In a book of interviews Steve and I published in 1990, “Voices of Glasnost,” Zhenya spoke of how the poetry and art of his generation laid the ground for Gorbachev’s glasnost:
Don’t think that glasnost or perestroika dropped from the sky or that it was given to us by the Politburo. It was many years in preparation. The new generation of leaders absorbed the spirit of our literature. They were students when we began reading our poems in the 1950s. They squeezed onto the balconies of our poetry readings without tickets.
Perhaps that’s why Zhenya not only protested the Soviet invasion of Czechoslovakia in 1968, and used his semi-official standing to defend persecuted artists and other dissidents, but also fought — and fought early — for books, films, and plays that had been suppressed, notably his friend Anatoly Rybakov’s anti-Stalinist “Children of the Arbat.” Zhenya rallied fellow writers and other allies, gathered signatures, organized campaigns, and brought samizdat out of the drawer. As he put it:
My generation of poets did a lot to break down the Iron Curtain. We cut up our bare hands assaulting that curtain. Sometimes we won, sometimes we lost. Sometimes there were tactical retreats and sometimes we lay on the ground after a hail of insults. But our literature didn’t come as a gift from the so-called upstairs. We worked for it. We forged it for ourselves and for future generations.

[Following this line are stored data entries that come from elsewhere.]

-- ==== Sys2Proof/Laws/Exec.lean ====
section
/-! SUPPORT. Once for all: everything a command and a step can do. Proofs about the whole machine cite `exec_cases`
and `step_cases` and unfold no meaning. -/

namespace Sys2Proof.Machine

open Sys2Proof.Safety

/-- What a response can look like: a code of R200, and the shapes of R70. -/
def ResponseShape (i : Instr) (st w sc : Nat) (ws : List Word) : Prop :=
  st ≤ 8 ∧ w < 2 ^ 16 ∧ sc < 2 ^ 32 ∧
  (st ≠ 0 → st ≠ 8 → w = 0 ∧ ws = [] ∧ (sc = 0 ∨ st = 1 ∧ isUpdate i = true)) ∧
  (i.opcode ≠ .orbit → ws.length = nw w ∧ st ≠ 8) ∧
  (i.opcode = .orbit → st = 0 ∨ st = 8 → ∃ count : Word, ws.head? = some count ∧ ws.length = 1 + count.toNat * nw w)

/-- What a command with status `st` can do to the engine and ZF: nothing, or what CONFIG, UPDATE and RESET do. -/
def Effect (i : Instr) (s t : State) (st : Nat) : Prop :=
  (t.engine = s.engine ∧ t.zf = s.zf) ∨
  (isConfig i = true ∧ st = 0 ∧ ∃ e, engineLegal e = true ∧ t.engine = some e ∧ t.zf = false) ∨
  (isUpdate i = true ∧ st = 0 ∧ ∃ e r, s.engine = some e ∧ t.engine = some { e with reg := r } ∧ t.zf = s.zf) ∨
  (isUpdate i = true ∧ st = 1 ∧ ∃ e, s.engine = some e ∧ t.engine = some { e with reg := 0 } ∧ t.zf = true) ∨
  (i = .reset ∧ st = 0 ∧ ∃ e, s.engine = some e ∧ t.engine = some { e with reg := e.init } ∧ t.zf = s.zf)

/-- One command's outcome: its next state, its one response and its effect. -/
def Completes (i : Instr) (s : State) (o : Result) : Prop :=
  ∃ (t : State) (st w sc : Nat) (ws : List Word), o = .next t ∧ t.cmdPort = s.cmdPort ∧
    t.respPort = s.respPort ++ rw st w sc :: ws ∧ ResponseShape i st w sc ws ∧ Effect i s t st

/-- An error with SCALAR 0 and no state change. -/
theorem completes_raise (i : Instr) (s : State) (e : Status) (h : e ≠ .ok) (h8 : e ≠ .sBudget) :
    Completes i s (raise e 0 s) := by
  refine ⟨_, _, _, _, _, raise_eq e 0 s, rfl, rfl, ⟨status_code_le e, by decide, by decide, ?_, ?_, ?_⟩, .inl ⟨rfl, rfl⟩⟩
  · exact fun _ _ => ⟨rfl, rfl, .inl rfl⟩
  · intro _; cases e <;> simp [Status.code] at h8 ⊢ <;> rfl
  · intro _ hst; cases e <;> simp [Status.code] at h h8 hst

/-- An OK answer of a command other than ORBIT, with as many words as its width says. -/
theorem completes_ok (i : Instr) (s t : State) (w : BitVec 16) (sc : BitVec 32) (ws : List Word)
    (hw : ws.length = nw w.toNat) (hi : i.opcode ≠ .orbit) (hp : t.cmdPort = s.cmdPort)
    (hr : t.respPort = s.respPort) (he : Effect i s t 0) : Completes i s (respond .ok w sc ws t) := by
  refine ⟨_, _, _, _, _, respond_eq .ok w sc ws t, hp, by rw [sent_respPort, hr]; rfl,
    ⟨by decide, w.isLt, sc.isLt, fun h => absurd rfl h, fun _ => ⟨hw, by decide⟩, fun h => absurd h hi⟩, he⟩

theorem flatMap_vecWords_length {w : Nat} (vs : List (BitVec w)) :
    (vs.flatMap fun v => vecWords v).length = vs.length * nw w := by
  induction vs with
  | nil => simp
  | cons v vs ih => simp [ih, Nat.add_mul, Nat.add_comm]

theorem completes_config (d : BitVec 16) (a b c : List Word) (s : State) :
    Completes (.config d a b c) s (execConfig d a b c s) := by
  unfold execConfig
  split
  · next hd =>
    split
    · next vi v0 v1 h0 h1 h2 =>
      split
      · next hp =>
        refine completes_ok _ s _ 0 0 [] rfl nofun rfl rfl (.inr (.inl ⟨rfl, rfl, _, ?_, rfl, rfl⟩))
        simp only [Bool.and_eq_true] at hp
        simp [engineLegal, hd, hp]
      · exact completes_raise _ s .ePoly (by decide) (by decide)
    · exact completes_raise _ s .eWidth (by decide) (by decide)
  · exact completes_raise _ s .eWidth (by decide) (by decide)

theorem completes_update (cnt : BitVec 4) (data : BitVec 8) (s : State) :
    Completes (.update cnt data) s (execUpdate cnt data s) := by
  unfold execUpdate
  split
  · exact completes_raise _ s .eNoCfg (by decide) (by decide)
  · next e he =>
    split
    · exact completes_raise _ s .eRange (by decide) (by decide)
    · rcases feedBits_cases e.poly0 e.poly1 e.reg (inputBits cnt.toNat data) with ⟨hz, hc, -⟩ | ⟨hz, hc, h0, -⟩
      · simp only [hz]
        exact completes_ok _ s _ 0 _ [] rfl nofun rfl rfl (.inr (.inr (.inl ⟨rfl, rfl, e, _, he, rfl, rfl⟩)))
      · simp only [hz, if_true, h0]
        refine ⟨_, _, _, _, _, raise_eq .eZeroScan _ _, rfl, rfl,
          ⟨by decide, by decide, BitVec.isLt _, fun _ _ => ⟨rfl, rfl, .inr ⟨rfl, rfl⟩⟩, fun _ => ⟨rfl, by decide⟩,
            fun h => by simp [Instr.opcode] at h⟩,
          .inr (.inr (.inr (.inl ⟨rfl, rfl, e, he, rfl, rfl⟩)))⟩

theorem completes_orbit (n : BitVec 16) (p : List Word) (budget : Word) (s : State) :
    Completes (.orbit n p budget) s (execOrbit n p budget s) := by
  unfold execOrbit
  split
  · exact completes_raise _ s .eWidth (by decide) (by decide)
  · next vp _ =>
    split
    · exact completes_raise _ s .eRange (by decide) (by decide)
    · split
      · have hlen := orbitFrom_length vp (buildPoly n.toNat []) budget.toNat (buildPoly n.toNat [])
        dsimp only
        generalize orbitFrom vp (buildPoly n.toNat []) budget.toNat (buildPoly n.toNat []) = o at hlen ⊢
        obtain ⟨closed, out⟩ := o
        dsimp only at hlen ⊢
        refine ⟨_, _, _, _, _, respond_eq _ n 0 _ s, rfl, rfl, ⟨status_code_le _, n.isLt, by decide, ?_, ?_, ?_⟩,
          .inl ⟨rfl, rfl⟩⟩
        · intro h h8; cases closed
          · exact absurd rfl h8
          · exact absurd rfl h
        · intro h; exact absurd rfl h
        · intro _ _
          refine ⟨_, rfl, ?_⟩
          have := budget.isLt
          rw [List.length_cons, flatMap_vecWords_length, BitVec.toNat_ofNat, Nat.mod_eq_of_lt (by omega),
            Nat.add_comm]
      · exact completes_raise _ s .ePoly (by decide) (by decide)

/-- Everything a command can do: it completes with a next state, one response, and one of the effects. -/
theorem exec_cases (i : Instr) (s : State) : Completes i s (exec i s) := by
  have keep : ∀ {i : Instr} {st : Nat}, Effect i s s st := .inl ⟨rfl, rfl⟩
  cases i with
  | shr w k a =>
    simp only [exec, execShr]
    split
    · exact completes_raise _ s .eWidth (by decide) (by decide)
    · split
      · exact completes_raise _ s .eRange (by decide) (by decide)
      · exact completes_ok _ s s _ _ _ (vecWords_length _) nofun rfl rfl keep
  | xor wa wb a b =>
    simp only [exec, execXor]
    split
    · exact completes_raise _ s .eWidth (by decide) (by decide)
    · exact completes_ok _ s s _ _ _ (vecWords_length _) nofun rfl rfl keep
  | and wa wb a b =>
    simp only [exec, execAnd]
    split
    · exact completes_raise _ s .eWidth (by decide) (by decide)
    · exact completes_ok _ s s _ _ _ (vecWords_length _) nofun rfl rfl keep
  | eq wa wb a b =>
    simp only [exec, execEq]
    split
    · exact completes_raise _ s .eWidth (by decide) (by decide)
    · exact completes_ok _ s s 0 _ [] rfl nofun rfl rfl keep
  | lsb w a =>
    simp only [exec, execLsb]
    split
    · exact completes_raise _ s .eWidth (by decide) (by decide)
    · split
      · exact completes_raise _ s .eZeroScan (by decide) (by decide)
      · exact completes_ok _ s s 0 _ [] rfl nofun rfl rfl keep
  | narrow w m a =>
    simp only [exec, execNarrow]
    split
    · exact completes_raise _ s .eWidth (by decide) (by decide)
    · split
      · exact completes_ok _ s s _ _ _ (vecWords_length _) nofun rfl rfl keep
      · exact completes_raise _ s .eWidth (by decide) (by decide)
  | widen w m a =>
    simp only [exec, execWiden]
    split
    · exact completes_raise _ s .eWidth (by decide) (by decide)
    · split
      · exact completes_ok _ s s _ _ _ (vecWords_length _) nofun rfl rfl keep
      · exact completes_raise _ s .eWidth (by decide) (by decide)
  | buildpoly n l ds =>
    simp only [exec, execBuildpoly]
    split
    · split
      · exact completes_ok _ s s _ _ _ (vecWords_length _) nofun rfl rfl keep
      · exact completes_raise _ s .eDegree (by decide) (by decide)
    · exact completes_raise _ s .eWidth (by decide) (by decide)
  | config d a b c => exact completes_config d a b c s
  | update cnt data => exact completes_update cnt data s
  | digest =>
    simp only [exec, execDigest]
    split
    · exact completes_raise _ s .eNoCfg (by decide) (by decide)
    · exact completes_ok _ s s _ _ _ (vecWords_length _) nofun rfl rfl keep
  | reset =>
    simp only [exec, execReset]
    split
    · exact completes_raise _ s .eNoCfg (by decide) (by decide)
    · next e he =>
      exact completes_ok _ s _ 0 _ [] rfl nofun rfl rfl
        (.inr (.inr (.inr (.inr ⟨rfl, rfl, e, he, rfl, rfl⟩))))
  | rdstatus => exact completes_ok _ s s 0 _ [] rfl nofun rfl rfl keep
  | lfstep n v p =>
    simp only [exec, execLfstep]
    split
    · split
      · split
        · exact completes_ok _ s s _ _ _ (vecWords_length _) nofun rfl rfl keep
        · exact completes_raise _ s .ePoly (by decide) (by decide)
      · exact completes_raise _ s .eWidth (by decide) (by decide)
    · exact completes_raise _ s .eWidth (by decide) (by decide)
  | orbit n p budget => exact completes_orbit n p budget s

/-- Everything a step can do: run the command at the head of the port, answer a header that fails the decode check, or
wait. -/
theorem step_cases (s : State) :
    (∃ i rest, decode s.cmdPort = .command i rest ∧ step s = exec i (s.setCmdPort rest)) ∨
    (∃ rest, (decode s.cmdPort = .unknownOpcode rest ∨ decode s.cmdPort = .reservedFieldSet rest) ∧
      step s = .next (sent { s with cmdPort := rest } 7 0 0 [])) ∨
    (decode s.cmdPort = .incomplete ∧ step s = .next s) := by
  unfold step
  cases h : decode s.cmdPort with
  | command i rest => exact .inl ⟨i, rest, rfl, rfl⟩
  | unknownOpcode rest => exact .inr (.inl ⟨rest, .inl rfl, takeIllegal_eq rest s⟩)
  | reservedFieldSet rest => exact .inr (.inl ⟨rest, .inr rfl, takeIllegal_eq rest s⟩)
  | incomplete => exact .inr (.inr ⟨rfl, rfl⟩)

/-- A step always answers a next state. -/
theorem step_next (s : State) : ∃ t, step s = .next t := by
  rcases step_cases s with ⟨i, rest, -, h⟩ | ⟨rest, -, h⟩ | ⟨-, h⟩
  · obtain ⟨t, _, _, _, _, ht, -⟩ := exec_cases i (s.setCmdPort rest)
    exact ⟨t, h.trans ht⟩
  · exact ⟨_, h⟩
  · exact ⟨_, h⟩

end Sys2Proof.Machine
end

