-- ==== Sys2Proof/Tests/Slice0.lean ====
section
/-! SUPPORT. Own tests. Every expected value is the spec's: the header words of R87, the vectors of 95_test_vectors.md (named
V-...), or a hand calculation from the named rule. Then, for every obligation with hypotheses, a witness that meets them. -/

open Sys2Proof Sys2Proof.Machine Sys2Proof.Safety

namespace Sys2Proof.Tests

/-! ### Helpers -/

/-- The power-on state with these words on the command port. -/
def port (ws : List Word) : State := { State.reset with cmdPort := ws }

/-- The words one step sends from a state. -/
def sentBy (s : State) : List Word :=
  match step s with
  | .next t => t.respPort.drop s.respPort.length
  | .fault _ => []
  | .refused _ => []

/-- The words one step from power-on answers a command with. -/
def reply (ws : List Word) : List Word := sentBy (port ws)

/-- A unit with a configured engine of width 3 (D = 1). -/
def small (reg p0 p1 : BitVec 3) (zf : Bool) (ws : List Word) : State :=
  { engine := some { d := 1, init := 1, poly0 := p0, poly1 := p1, reg := reg }, zf := zf, cmdPort := ws, respPort := [] }

/-- The regression engine of 95_test_vectors.md (D = 64). -/
def regression (reg : BitVec 66) (ws : List Word) : State :=
  { engine := some { d := 64, init := 0xFFFF0000FFFF0000, poly0 := 1, poly1 := 3, reg := reg }, zf := false, cmdPort := ws,
    respPort := [] }

/-- The outcome is this next state. -/
def nextIs (o : Result) (t : State) : Bool :=
  match o with
  | .next u => decide (u = t)
  | .fault _ => false
  | .refused _ => false

/-! ### WellFormed: an ill-formed term for each check -/

theorem test_wf_shr : (Instr.shr 66 1 [0]).wellFormed = false := by decide
theorem test_wf_xor : (Instr.xor 66 64 [0, 0] [0, 0]).wellFormed = false ∧ (Instr.xor 66 64 [0] [0]).wellFormed = false := by
  decide
theorem test_wf_and : (Instr.and 64 65 [0] [0]).wellFormed = false ∧ (Instr.and 65 64 [0] [0]).wellFormed = false := by decide
theorem test_wf_eq : (Instr.eq 1 1 [0] []).wellFormed = false ∧ (Instr.eq 1 1 [] [0]).wellFormed = false := by decide
theorem test_wf_lsb : (Instr.lsb 0 [0]).wellFormed = false := by decide
theorem test_wf_narrow : (Instr.narrow 128 64 [0]).wellFormed = false := by decide
theorem test_wf_widen : (Instr.widen 64 128 [0, 0]).wellFormed = false := by decide
theorem test_wf_buildpoly : (Instr.buildpoly 3 2 [0]).wellFormed = false := by decide
theorem test_wf_config : (Instr.config 63 [0] [0, 0] [0, 0]).wellFormed = false ∧
    (Instr.config 63 [0, 0] [0] [0, 0]).wellFormed = false ∧ (Instr.config 63 [0, 0] [0, 0] [0]).wellFormed = false := by decide
theorem test_wf_lfstep : (Instr.lfstep 64 [0, 0] [0]).wellFormed = false ∧ (Instr.lfstep 64 [0] [0, 0]).wellFormed = false := by
  decide
theorem test_wf_orbit : (Instr.orbit 65 [0] 1).wellFormed = false := by decide

/-! ### Decoding: words written out from the spec -/

/-- V-B1. -/
theorem test_decode_shr : decode [0x0100420011000000, 0xFFFF0000FFFF0000, 0x0000000000000000] =
    .command (.shr 66 17 [0xFFFF0000FFFF0000, 0]) [] := by decide
/-- V-B16: the second vector has the words of its own width. -/
theorem test_decode_xor : decode [0x0200420040000000, 0xFFFF0000FFFF0000, 0, 3, 9] =
    .command (.xor 66 64 [0xFFFF0000FFFF0000, 0] [3]) [9] := by decide
/-- V-B17. -/
theorem test_decode_and : decode [0x0300420042000000, 0xFFFF0000FFFF0000, 0, 0x00FF00FF00FF00FF, 0] =
    .command (.and 66 66 [0xFFFF0000FFFF0000, 0] [0x00FF00FF00FF00FF, 0]) [] := by decide
/-- V-B21. -/
theorem test_decode_eq : decode [0x0400420040000000, 0xFFFF0000FFFF0000, 0, 0xFFFF0000FFFF0000] =
    .command (.eq 66 64 [0xFFFF0000FFFF0000, 0] [0xFFFF0000FFFF0000]) [] := by decide
/-- V-B23. -/
theorem test_decode_lsb : decode [0x0500420000000000, 0, 2] = .command (.lsb 66 [0, 2]) [] := by decide
/-- V-B27. -/
theorem test_decode_narrow : decode [0x0600420040000000, 0xFFFF0000FFFF0000, 2] =
    .command (.narrow 66 64 [0xFFFF0000FFFF0000, 2]) [] := by decide
/-- V-B30. -/
theorem test_decode_widen : decode [0x0700400042000000, 0xFFFFFFFFFFFFFFFF] =
    .command (.widen 64 66 [0xFFFFFFFFFFFFFFFF]) [] := by decide
/-- V-P1 and V-P3. -/
theorem test_decode_buildpoly : decode [0x1000420001000000, 0x41] = .command (.buildpoly 66 1 [0x41]) [] ∧
    decode [0x1000030000000000] = .command (.buildpoly 3 0 []) [] := by decide
/-- V-H1. -/
theorem test_decode_config : decode [0x2000400000000000, 0xFFFF0000FFFF0000, 0, 1, 0, 3, 0] =
    .command (.config 64 [0xFFFF0000FFFF0000, 0] [1, 0] [3, 0]) [] := by decide
/-- R87: `UPDATE 3, 0xAA`, and a header with every CNT and DATA bit set. -/
theorem test_decode_update : decode [0x21000000000003AA] = .command (.update 3 0xAA) [] ∧
    decode [0x2100000000000FFF] = .command (.update 15 0xFF) [] := by decide
/-- R87. -/
theorem test_decode_digest : decode [0x2200000000000000] = .command .digest [] := by decide
/-- R87. -/
theorem test_decode_reset : decode [0x2300000000000000] = .command .reset [] := by decide
/-- R87. -/
theorem test_decode_rdstatus : decode [0x2400000000000000] = .command .rdstatus [] := by decide
/-- R87 and R62: V, then P. -/
theorem test_decode_lfstep : decode [0x3000030000000000, 6, 7] = .command (.lfstep 3 [6] [7]) [] := by decide
/-- R87 and R62: P, then BUDGET. -/
theorem test_decode_orbit : decode [0x3100030000000000, 7, 100] = .command (.orbit 3 [7] 100) [] := by decide
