-- ==== Sys2Proof/Machine/RegMap.lean ====
section
/-! DEFINITION. The names of banks, registers and bits: their numbers in the tables of spec/10_state.md (R31,
R33 to R47). The source gives no number; these are the spec's decisions D3 and D6 to D14
(notes/assumptions/11.md), and the defaults of the parameters `BANK_ID`, `OFF_*` and of the bit positions (R7),
which Placement.lean applies. -/

namespace Sys2Proof.Machine

/-- A word of the register file: `REG[bank][word]` (R30). -/
structure RegName where
  bank : BitVec 3
  word : BitVec 10
  deriving DecidableEq, Repr

/-- The position of `REG[bank][word]` among the 8 x 1024 words. -/
def RegName.key (r : RegName) : Nat := r.bank.toNat * 1024 + r.word.toNat

/-- The byte address of a word, with the ignored bits 19:16 zero (R30, R100). -/
def RegName.addr (r : RegName) : RegAddr := (0#5 ++ r.bank ++ r.word ++ 0#2 : BitVec (5 + 3 + 10 + 2))

/-- The word of a bank at a byte offset: `WORD = offset >> 2` (R100). -/
def regAt (bank : BitVec 3) (offset : Nat) : RegName := ⟨bank, BitVec.ofNat 10 (offset / 4)⟩

-- the banks, in the order of the source's table (R31, D3)
def bankCore : BitVec 3 := 0#3
def bankPoly : BitVec 3 := 1#3
def bankTex : BitVec 3 := 2#3
def bankRender : BitVec 3 := 3#3
def bankPci : BitVec 3 := 4#3
def bankVideo : BitVec 3 := 5#3
def bankDma : BitVec 3 := 6#3
def bankInt : BitVec 3 := 7#3

-- the named registers (R31)
def regCoreId : RegName := regAt bankCore 0x000
def regCoreRevision : RegName := regAt bankCore 0x004
def regCoreStatus : RegName := regAt bankCore 0x008
def regCoreConfig : RegName := regAt bankCore 0x00C
def regCoreReset : RegName := regAt bankCore 0x010
def regPolyControl : RegName := regAt bankPoly 0x000
def regPolyVertex : RegName := regAt bankPoly 0x004
def regPolyNormal : RegName := regAt bankPoly 0x008
def regPolyColor : RegName := regAt bankPoly 0x00C
def regPolyTexcoord : RegName := regAt bankPoly 0x010
def regTexControl : RegName := regAt bankTex 0x000
def regTexAddr : RegName := regAt bankTex 0x004
def regTexFormat : RegName := regAt bankTex 0x008
def regTexFilter : RegName := regAt bankTex 0x00C
def regRenderControl : RegName := regAt bankRender 0x000
def regRenderZbuffer : RegName := regAt bankRender 0x004
def regRenderBlend : RegName := regAt bankRender 0x008
def regVideoFbaddr : RegName := regAt bankVideo 0x000
def regVideoStride : RegName := regAt bankVideo 0x004
def regDmaControl : RegName := regAt bankDma 0x000
def regDmaSrc : RegName := regAt bankDma 0x004
def regDmaDest : RegName := regAt bankDma 0x008
def regDmaCount : RegName := regAt bankDma 0x00C
def regDmaStatus : RegName := regAt bankDma 0x010
def regIntStatus : RegName := regAt bankInt 0x000
def regIntMask : RegName := regAt bankInt 0x004
def regIntClear : RegName := regAt bankInt 0x008

-- the bits of REG.CORE.STATUS (R33)
def bitFifoEmpty : Nat := 0
def bitFifoFull : Nat := 1
def bitRenderBusy : Nat := 2
def bitRenderRunning : Nat := 3
def bitDmaBusy : Nat := 4
def bitRenderComplete : Nat := 5
def bitVblank : Nat := 6

-- the bits of REG.CORE.RESET (R35)
def bitResetCore : Nat := 0
def bitResetGeometry : Nat := 1
def bitResetTexture : Nat := 2
def bitResetRender : Nat := 3
def bitResetDma : Nat := 4

-- the bits of REG.POLY.CONTROL and of the flags of a polygon (R36)
def bitCullCcw : Nat := 0
def bitCullCw : Nat := 1
def bitZtest : Nat := 2
def bitGouraud : Nat := 3
def bitTextured : Nat := 4

-- START and RESET of REG.RENDER.CONTROL and REG.DMA.CONTROL (R40, R44)
def bitStart : Nat := 0
def bitReset : Nat := 1

-- the bits of REG.DMA.STATUS (R46)
def bitDmaActive : Nat := 0
def bitDmaDone : Nat := 1

/-- `COMPLETE` of REG.INT.STATUS and its enable in REG.INT.MASK (R47). -/
def bitComplete : Nat := 0

-- the command ids and texture sub-types as the dispatcher reads them (R103)
def cmdIdVertex : CmdId := 0x01#8
def cmdIdTexture : CmdId := 0x02#8
def cmdIdColor : CmdId := 0x03#8
def cmdIdRenderStart : CmdId := 0x10#8
def texSubAddr : BitVec 8 := 0x01#8
def texSubUv : BitVec 8 := 0x02#8
def texSubFormat : BitVec 8 := 0x03#8

/-- The registers whose write R104 gives a row of its own. Bank pci has one row for all its words and bank
interrupt a fallback row, so they are tested by their bank. -/
def namedWrites : List RegName :=
  [regCoreReset, regCoreConfig, regCoreStatus,
   regPolyControl, regPolyVertex, regPolyNormal, regPolyColor, regPolyTexcoord,
   regTexControl, regTexAddr, regTexFormat, regTexFilter,
   regRenderControl, regRenderZbuffer, regRenderBlend,
   regVideoFbaddr, regVideoStride,
   regDmaControl, regDmaSrc, regDmaDest, regDmaCount,
   regIntClear, regIntStatus, regIntMask]

end Sys2Proof.Machine
end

No wonder Zhenya had no use for abject conformism, no patience for indifference, and no tolerance for violations of humanity.And yet despite the pressure of churning politics and shifting social attitudes, he never succumbed to extremism in either direction. At a time of worsening relations between Russia and the United States, when leaders and pundits fuel mistrust and recriminations, his romanticism might have seemed naïve. But he was clear-eyed about the obstacles. We would be wise to resurrect Zhenya’s Cold War-era wisdom:
Your hard-liners explain their position by saying there are hard-liners in the Soviet Union. And our hard-liners are trying to close our openness, our democratization, because they are waving this image of American hard-liners. So they both need each other… it is a very dangerous game that they’re playing; they are practically sawing off the branch on which they are sitting.
Later, with poetic precision, he called out a contradiction in America’s own politics. “Just like our reactionaries, your reactionaries need the image of a bogeyman… You love our liberals… but you don’t like your own liberals. You should support your local liberals, too,” he said with a provocateur’s grin.
Zhenya saw his work as “human rights poetry; the poetry which defends human conscience as the greatest spiritual value.” That is the lesson of his most famous poem, “Babi Yar,” a lesson worth remembering today, as Ukraine’s government and its right-wing allies whitewash the Nazi collaborators who helped carry out the atrocity.
While the poem is celebrated for its raw imagery, halfway through the brutal account shines a ray of hope: “I know the kindness of my native land.”
In that one line is all you need to know about the great artist, about an extraordinary life, about our dear friend, Yevgeny Yevtushenko — a man of passion and soul who, until the very end, believed in the humanity in each of us and was determined to change the world accordingly.